Simply doubling the table games rate — and comparing sports betting to slots as a form of gaming — shows a shockingly low knowledge of the sports betting industry and how it works. It also indicates how little thought the state put into its sports betting law.
The 18 percent rate would have already placed Pennsylvania at the high end of sports betting taxes. The 36 percent rate and putting wagering in a mental bucket with slot machines is even worse. (There are comparably higher rates in some jurisdictions outside of the US. Delaware and Rhode Island call their systems “revenue sharing” but are effectively just high taxes, as well.)
Pennsylvania sports betting cannot make money at 18 percent or 36 percent if no one applies for a license.

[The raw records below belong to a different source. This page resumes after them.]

/-- A channel's profile (R18). Cell `i` of the mask is bit `i` counted from the most significant (R188). -/
structure Profile where
  name : List Byte
  slate : Nat
  leader : Option Chan
  preference : List Addr
  dl : Nat
  nd : Nat
  fl : Nat
  fp : Nat
  nf : Nat
  cl : Nat
  cs : Nat
  k : Nat
  nz : Nat
  mask : BitVec 144
  deriving DecidableEq, Repr

/-- The shadow list of an image load (R54, R55): segments in rising index order with their records; `prior` is
the replica state and cause before the load (R57), `age` the frame events since the last accepted segment. -/
structure Shadow where
  imageId : Nat
  epoch : Nat
  base : Nat
  count : Nat
  segments : List (Nat × List Rec)
  profile : Option Profile
  prior : ReplicaState × Option StaleCause
  age : Nat
  deriving DecidableEq, Repr

/-- Stage of an image request (R51). -/
inductive RequestStage where
  | asking | loading | waiting
  deriving DecidableEq, Repr

/-- What has become of the IMAGEREQ to the present target (R53). -/
inductive AskState where
  | unqueued | queued | echoed
  deriving DecidableEq, Repr

/-- The image request context of a channel (R51). -/
structure ImageRequest where
  asked : List Addr
  target : Option Addr
  timer : Nat
  stage : RequestStage
  ask : AskState
  deriving DecidableEq, Repr

/-- A channel record (R17), with the channel's image request (R51). -/
structure ChannelRec where
  watched : Bool
  replica : ReplicaState
  cause : Option StaleCause
  epoch : Nat
  nextSeq : Nat
  authority : Authority
  withheld : Bool
  anchor : Option Anchor
  list : List Rec
  shadow : Option Shadow
  profile : Profile
  request : Option ImageRequest
  deriving DecidableEq, Repr

/-- A parked edit (R40). -/
structure Parked where
  chan : Chan
  epoch : Nat
  seq : Nat
  sender : Addr
  op : Byte
  operands : List Byte
  age : Nat
  deriving DecidableEq, Repr

/-- The image being served (R59): `next` is the index of the segment to build next. -/
structure Serving where
  imageId : Nat
  epoch : Nat
  base : Nat
  count : Nat
  next : Nat
  deriving DecidableEq, Repr

/-! ### Watch records and probe contexts -/

/-- An accepted beat entry (R64, R65). -/
structure BeatEntry where
  epoch : Nat
  main : MainState
  event : Nat
  offset : Nat
  report : Pos
  prepared : Option (Nat × Pos)
  deriving DecidableEq, Repr

/-- An evidence flag (R71). -/
structure EvFlag where
  value : Bool
  since : Pos
  duration : Nat
  deriving DecidableEq, Repr

/-- A verdict source (R69). -/
structure VerdictSource where
  addr : Addr
  verdict : Verdict
  heardAt : Pos
  deriving DecidableEq, Repr

/-- A watch record (R64). -/
structure WatchRec where
  beatTimer : Nat
  lastBeat : Option BeatEntry
  beatLost : EvFlag
  mainFault : EvFlag
  pictureBad : EvFlag
  pictureUnknown : EvFlag
  linkDown : EvFlag
  sources : List VerdictSource
  health : Health
  inhibit : Bool
  orphan : Bool
  deriving DecidableEq, Repr

/-- A probe context (R85). -/
structure Probe where
  chan : Option Chan
  silence : Nat
  lockLoss : Nat
  reference : Option (List Byte)
  gridCount : Nat
  darkRun : Nat
  flatRun : Nat
  freezeRun : Nat
  verdict : Verdict
  mean : Option Nat
  active : Option Nat
  repeatTimer : Nat
  sendPending : Bool
  deriving DecidableEq, Repr

/-! ### Peer records and takeover views -/

/-- A peer record (R102): `heard` says that the station was ever heard, `present` that it is (R105). -/
structure Peer where
  heard : Bool
  present : Bool
  count : Nat
  station : Option StationState
  time : Option TimeState
  freeSlots : Nat
  onAir : List (Chan × Nat)
  current : BitVec 32
  contest : Nat
  link : LinkState
  deriving DecidableEq, Repr

/-- A claim's forced flag and weight (R107, R111). -/
structure Claim where
  forced : Bool
  weight : Nat
  deriving DecidableEq, Repr

/-- A best rival (R106). -/
structure Rival where
  addr : Addr
  claim : Claim
  heardAt : Pos
  deriving DecidableEq, Repr

/-- A pending duplicate (R124). -/
structure Duplicate where
  addr : Addr
  epoch : Nat
  claim : Option Claim
  deriving DecidableEq, Repr

/-- A takeover view (R106). `serial` is the model's own number of the contest's latest CLAIM (log 5). -/
structure View where
  holder : Option Addr
  holderEpoch : Nat
  holderClaim : Option Claim
  contest : Contest
  own : Option Claim
  serial : Nat
  window : Option Nat
  rival : Option Rival
  exclusions : List (Addr × Pos)
  ineligible : Option Pos
  orphanSource : Option Addr
  duplicate : Option Duplicate
  deriving DecidableEq, Repr

/-! ### Slot contexts -/

/-- A join plan, kept by the slot as its join cue (R131, R137). `material` is the position a CLIP is cued at. -/
structure Plan where
  kind : PlanKind
  basis : Basis
  join : Pos
  event : Option Nat
  offset : Nat
  source : Source
  material : Option Nat
  actual : Option Pos
  fillEnd : Option Pos
  deriving DecidableEq, Repr

/-- A current cue (R143, R147). `event` is none for a fill; `anchored` is the start occurrences are reckoned
from and `cues` the secondary cues that yield them (R157; empty where the fire generates none). -/
structure Cue where
  event : Option Nat
  source : Source
  firePos : Pos
  actual : Pos
  material : Option Nat
  cueEnd : Option Pos
  anchored : Pos
  cues : List SecCue
  deriving DecidableEq, Repr

/-- An armed next cue (R143, R148). `cueOwed` says that its CUE word is still to be issued at step 9 (R146). -/
structure Armed where
  event : Nat
  firePos : Pos
  armedAt : Pos
  lateBy : Nat
  locked : Bool
  skipped : List Nat
  cueOwed : Bool
  deriving DecidableEq, Repr

/-- A pending occurrence (R157): due position, line and action, with the cue's place and the repeat index. -/
structure Occ where
  due : Pos
  line : Fin 4
  action : SecAction
  cue : Nat
  rep : Nat
  deriving DecidableEq, Repr

/-- A handback plan (R170). -/
structure HandbackPlan where
  event : Nat
  boundary : Pos
  returnEpoch : Nat
  noticeSent : Bool
  committed : Bool
  deriving DecidableEq, Repr

/-- A slot context (R143). `fired`, `faultDue` and `stepsDone` are the model's own marks of how far the slot's
work of the open frame event has gone (log 1). `sincePlay` counts the frame events since the PLAY whose confirm window is
open (R13's last words, R1; log 28). -/
structure Slot where
  state : SlotState
  chan : Option Chan
  epoch : Option Nat
  join : Option Plan
  joinOwed : Bool
  cur : Option Cue
  armed : Option Armed
  pending : List Occ
  nextRepeat : List Nat
  lines : Vector Bool 4
  pulsed : Vector Bool 4
  expectedBy : Option Pos
  sincePlay : Nat
  restarts : Nat
  restartPlay : Option Pos
  faultPending : Bool
  faultDue : Bool
  tally : Bool
  highSincePlay : Bool
  confirmed : Bool
  playPos : Option Pos
  firedSeq : Option Nat
  fallbackSince : Option Pos
  handback : Option HandbackPlan
  releasePending : Option ReleaseReason
  owedFill : Option Nat
  fired : Bool
  stepsDone : Nat
  deriving DecidableEq, Repr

Matzie remains confident that casinos eventually will come to the table and provide at least the $30 million in license fees the state budgeted.
Don’t count on it, casino reps told the Inquirer.
“With a 36 percent tax and a $10 million license fee, there are other states that are more interesting to us,” said Dan Shapiro, vice president of business development of William Hill US. “It’s just not something we’re looking at seriously right now.”
As the Keystone State stares down casinos, other states in the East are gaining a head start.